This argument carries over to $n>3$ as follows: The domain of integration $\partial S$ will intersect all the k-faces of the mosaic where $k>1$. The intersections with the 2-faces will be a zero-measure set that supports the stress function pieces corresponding to each two face-of the mosaic. The intersections with faces $k>2$ will have a non-zero measure and will support finite functions. As we shrink $\partial S$ the measure of the support of these components will tend to zero and the effect of the corresponding functions will vanish.

With this established we may similarly write up the moment of the force system with respect to the origin as

$$\begin{aligned} \varvec{M}_1&=\lim _{\varvec{q}_i \rightarrow \varvec{p}_1} \sum _{i=1\ldots n} \left( \varvec{\Omega }_i(\varvec{q}_i) + \varvec{q}_i \wedge \varvec{\Psi }_i(\varvec{q}_i) \right) \nonumber \\&=\sum _{i=1\ldots n} \varvec{\Omega }_i(\varvec{p}_1)+\varvec{p}_1\wedge \varvec{F}_1. \end{aligned}$$

(30)

The moment of the force system at $\varvec{p}_1$ with respect to $\varvec{p}_1$ is $\varvec{M}_1-\varvec{p}_1\wedge \varvec{F}_1=\sum _{i=1\ldots n} \varvec{\Omega }_i(\varvec{p}_1)$. Thus to each 2-face corresponds a force system, and the stress function $\varvec{\Omega }_i$ is the moment of the force system with respect to the points in the 2-face. As a consequence

$$\begin{aligned} d\varvec{\Omega }_i=-d\varvec{x} \wedge \varvec{\Psi }_i \end{aligned}$$

(31)

holds, which is the discrete analogue of Eq. (15) in the absence of stresses and body-moments.
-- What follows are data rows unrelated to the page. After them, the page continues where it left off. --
-- ==== Sys2Proof/Tests/Slice0.lean ====
section
/-! SUPPORT. The model's own tests: ill-formed terms, words written out from 30_encoding.md R90, one
step each on the values of the spec's vectors (95_test_vectors.md, 96_test_vectors_field.md,
97_test_vectors_control.md; their section is named at each group), and a witness for each statement
with hypotheses. -/

namespace Sys2Proof.Tests

open Sys2Proof.Machine Sys2Proof.Claims

set_option Elab.async false

/-- The instances of 96_test_vectors_field.md. -/
def aes : FieldConfig := { modulus := 0x11B#64, degree := 8 }
def nibble : FieldConfig := { modulus := 0x13#64, degree := 4 }
def bit : FieldConfig := { modulus := 0x3#64, degree := 1 }
/-- The highest degree: x^63 + x + 1 (95_test_vectors.md section 2.5). -/
def widest : FieldConfig := { modulus := 0x8000000000000003#64, degree := 63 }

/-- The reset state of an instance with operands loaded. -/
def loaded (c : FieldConfig) (a b : Word) : State := { State.resetOf c with a := a, b := b }

def next? (o : Result) : Option State :=
  match o with
  | .next s => some s
  | .fault _ => none
  | .refused _ => none

/-- One step on the command word `w`. -/
def ran (s : State) (w : Nat) : Option State := next? (step (s.withFetchWord 72 w))

/-- `R`, `ECODE` and the response after the command word `w`. -/
def after (s : State) (w : Nat) : Option (Word × ErrorCode × Option Response) :=
  (ran s w).map fun t => (t.r, t.ecode, t.rsp)

def ok (data : Word := 0#64) : Option Response := some { err := 0#4, data := data }
def err (code : ErrorCode) : Option Response := some { err := code, data := 0#64 }

/-! ### Ill-formed terms -/

theorem test_wf_refuses_wide_degree : Instr.wf (.pirr 64) = false := by decide
theorem test_wf_accepts_widest_degree : Instr.wf (.pirr 63) = true := by decide
theorem test_legal_refuses_degree_zero : FieldConfig.legal ⟨0x1#64, 0⟩ = false := by decide
theorem test_legal_refuses_degree_above_63 : FieldConfig.legal ⟨0x11B#64, 64⟩ = false := by
  decide +kernel
/-- The illegal pairs of 96_test_vectors_field.md section 2.6. -/
theorem test_legal_refuses_reducible :
    FieldConfig.legal ⟨0x11A#64, 8⟩ = false ∧ FieldConfig.legal ⟨0x101#64, 8⟩ = false ∧
    FieldConfig.legal ⟨0x11B#64, 7⟩ = false ∧ FieldConfig.legal ⟨0x15#64, 4⟩ = false ∧
    FieldConfig.legal ⟨0x5#64, 2⟩ = false ∧ FieldConfig.legal ⟨0x1#64, 1⟩ = false ∧
    FieldConfig.legal ⟨0x0#64, 1⟩ = false := by decide +kernel
theorem test_legal_accepts :
    aes.legal = true ∧ nibble.legal = true ∧ bit.legal = true ∧
    FieldConfig.legal ⟨0x2#64, 1⟩ = true ∧ FieldConfig.legal ⟨0x1002B#64, 16⟩ = true := by
  decide +kernel
theorem test_legal_accepts_degree_63 : widest.legal = true := by decide +kernel
theorem test_illegal_pair_takes_no_step : ran (State.resetOf ⟨0x11A#64, 8⟩) 0 = none := by
  decide +kernel

/-! ### Decoding, one word per constructor (30_encoding.md R80, R81, R90) -/

theorem test_decode_housekeeping :
    decode 0x000000000000000000#72 = .ok .nop ∧
    decode 0x010000000000000000#72 = .ok .clre := by decide +kernel
theorem test_encode_housekeeping :
    encode .nop = 0x000000000000000000#72 ∧
    encode .clre = 0x010000000000000000#72 := by decide +kernel
theorem test_decode_register_writes :
    decode 0x10FFFFFFFFFFFFFFFF#72 = .ok (.lda 0xFFFFFFFFFFFFFFFF#64) ∧
    decode 0x110000000000000001#72 = .ok (.ldb 0x0000000000000001#64) ∧
    decode 0x128000000000000003#72 = .ok (.ldm 0x8000000000000003#64) ∧
    decode 0x130123456789ABCDEF#72 = .ok (.ldpl 0x0123456789ABCDEF#64) ∧
    decode 0x14FEDCBA9876543210#72 = .ok (.ldph 0xFEDCBA9876543210#64) := by decide +kernel
theorem test_encode_register_writes :
    encode (.lda 0xFFFFFFFFFFFFFFFF#64) = 0x10FFFFFFFFFFFFFFFF#72 ∧
    encode (.ldb 0x0000000000000001#64) = 0x110000000000000001#72 ∧
    encode (.ldm 0x8000000000000003#64) = 0x128000000000000003#72 ∧
    encode (.ldpl 0x0123456789ABCDEF#64) = 0x130123456789ABCDEF#72 ∧
    encode (.ldph 0xFEDCBA9876543210#64) = 0x14FEDCBA9876543210#72 := by decide +kernel
theorem test_decode_moves :
    decode 0x180000000000000000#72 = .ok .mra ∧
    decode 0x190000000000000000#72 = .ok .mrb ∧
    decode 0x1A0000000000000000#72 = .ok .mrm ∧
    decode 0x1B0000000000000000#72 = .ok .mrp := by decide +kernel
theorem test_encode_moves :
    encode .mra = 0x180000000000000000#72 ∧
    encode .mrb = 0x190000000000000000#72 ∧
    encode .mrm = 0x1A0000000000000000#72 ∧
    encode .mrp = 0x1B0000000000000000#72 := by decide +kernel
theorem test_decode_reads :
    decode 0x200000000000000000#72 = .ok .rdr ∧
    decode 0x210000000000000000#72 = .ok .rda ∧
    decode 0x220000000000000000#72 = .ok .rdb ∧
    decode 0x230000000000000000#72 = .ok .rdm ∧
    decode 0x240000000000000000#72 = .ok .rdpl ∧
    decode 0x250000000000000000#72 = .ok .rdph ∧
    decode 0x260000000000000000#72 = .ok .rdst := by decide +kernel
theorem test_encode_reads :
    encode .rdr = 0x200000000000000000#72 ∧
    encode .rda = 0x210000000000000000#72 ∧
    encode .rdb = 0x220000000000000000#72 ∧
    encode .rdm = 0x230000000000000000#72 ∧
    encode .rdpl = 0x240000000000000000#72 ∧
    encode .rdph = 0x250000000000000000#72 ∧
    encode .rdst = 0x260000000000000000#72 := by decide +kernel
theorem test_decode_constants :
    decode 0x280000000000000000#72 = .ok .rdfm ∧
    decode 0x290000000000000000#72 = .ok .rdfp ∧
    decode 0x2A0000000000000000#72 = .ok .rdfg := by decide +kernel
theorem test_encode_constants :
    encode .rdfm = 0x280000000000000000#72 ∧
    encode .rdfp = 0x290000000000000000#72 ∧
    encode .rdfg = 0x2A0000000000000000#72 := by decide +kernel
theorem test_decode_polynomial :
    decode 0x400000000000000000#72 = .ok .padd ∧
    decode 0x410000000000000000#72 = .ok .pmul ∧
    decode 0x420000000000000000#72 = .ok .pred ∧
    decode 0x430000000000000000#72 = .ok .pdeg ∧
    decode 0x48000000000000002A#72 = .ok (.pirr 42) := by decide +kernel
theorem test_encode_polynomial :
    encode .padd = 0x400000000000000000#72 ∧
    encode .pmul = 0x410000000000000000#72 ∧
    encode .pred = 0x420000000000000000#72 ∧
    encode .pdeg = 0x430000000000000000#72 ∧
    encode (.pirr 42) = 0x48000000000000002A#72 := by decide +kernel
theorem test_decode_field :
    decode 0x500000000000000000#72 = .ok .fadd ∧
    decode 0x510000000000000000#72 = .ok .fmul ∧
    decode 0x520000000000000000#72 = .ok .fdiv ∧
    decode 0x530000000000000000#72 = .ok .finv ∧
    decode 0x540000000000000000#72 = .ok .fpow := by decide +kernel
theorem test_encode_field :
    encode .fadd = 0x500000000000000000#72 ∧
    encode .fmul = 0x510000000000000000#72 ∧
    encode .fdiv = 0x520000000000000000#72 ∧
    encode .finv = 0x530000000000000000#72 ∧
    encode .fpow = 0x540000000000000000#72 := by decide +kernel
theorem test_decode_tables :
    decode 0x580000000000000000#72 = .ok .flog ∧
    decode 0x590000000000000000#72 = .ok .fexp := by decide +kernel
theorem test_encode_tables :
    encode .flog = 0x580000000000000000#72 ∧
    encode .fexp = 0x590000000000000000#72 := by decide +kernel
The force components stored in $\varvec{\Psi }_i$ may be restored from the derivative, for instance in the way introduced in the continuous case.

At this point we have to treat the signs in the expressions, preferably in way independent of local domains of integration, that can also handle structures not having convex polyhedral geometry. The question is already answered in Graph Theory. Observing Eqs. (29) and (30), we may look at force-and moment components coordinate-wise, each coordinate corresponding to what is often called a flow or circulation [19]. (At each node incoming flow may be identified with the positive direction of the corresponding coordinate). This requires a choice of orientation on each edge of the graph, but the following are valid regardless of orientation: The flow space of a graph is a vector space, spanned by the signed characteristic vectors of the cycles of the graph. A natural way of finding a basis in this vector space is by finding a spanning tree (forest in case of multiple components). Each edge not present in the spanning tree will give a cycle when added to the spanning tree and the corresponding characteristic vector will be a good base-vector.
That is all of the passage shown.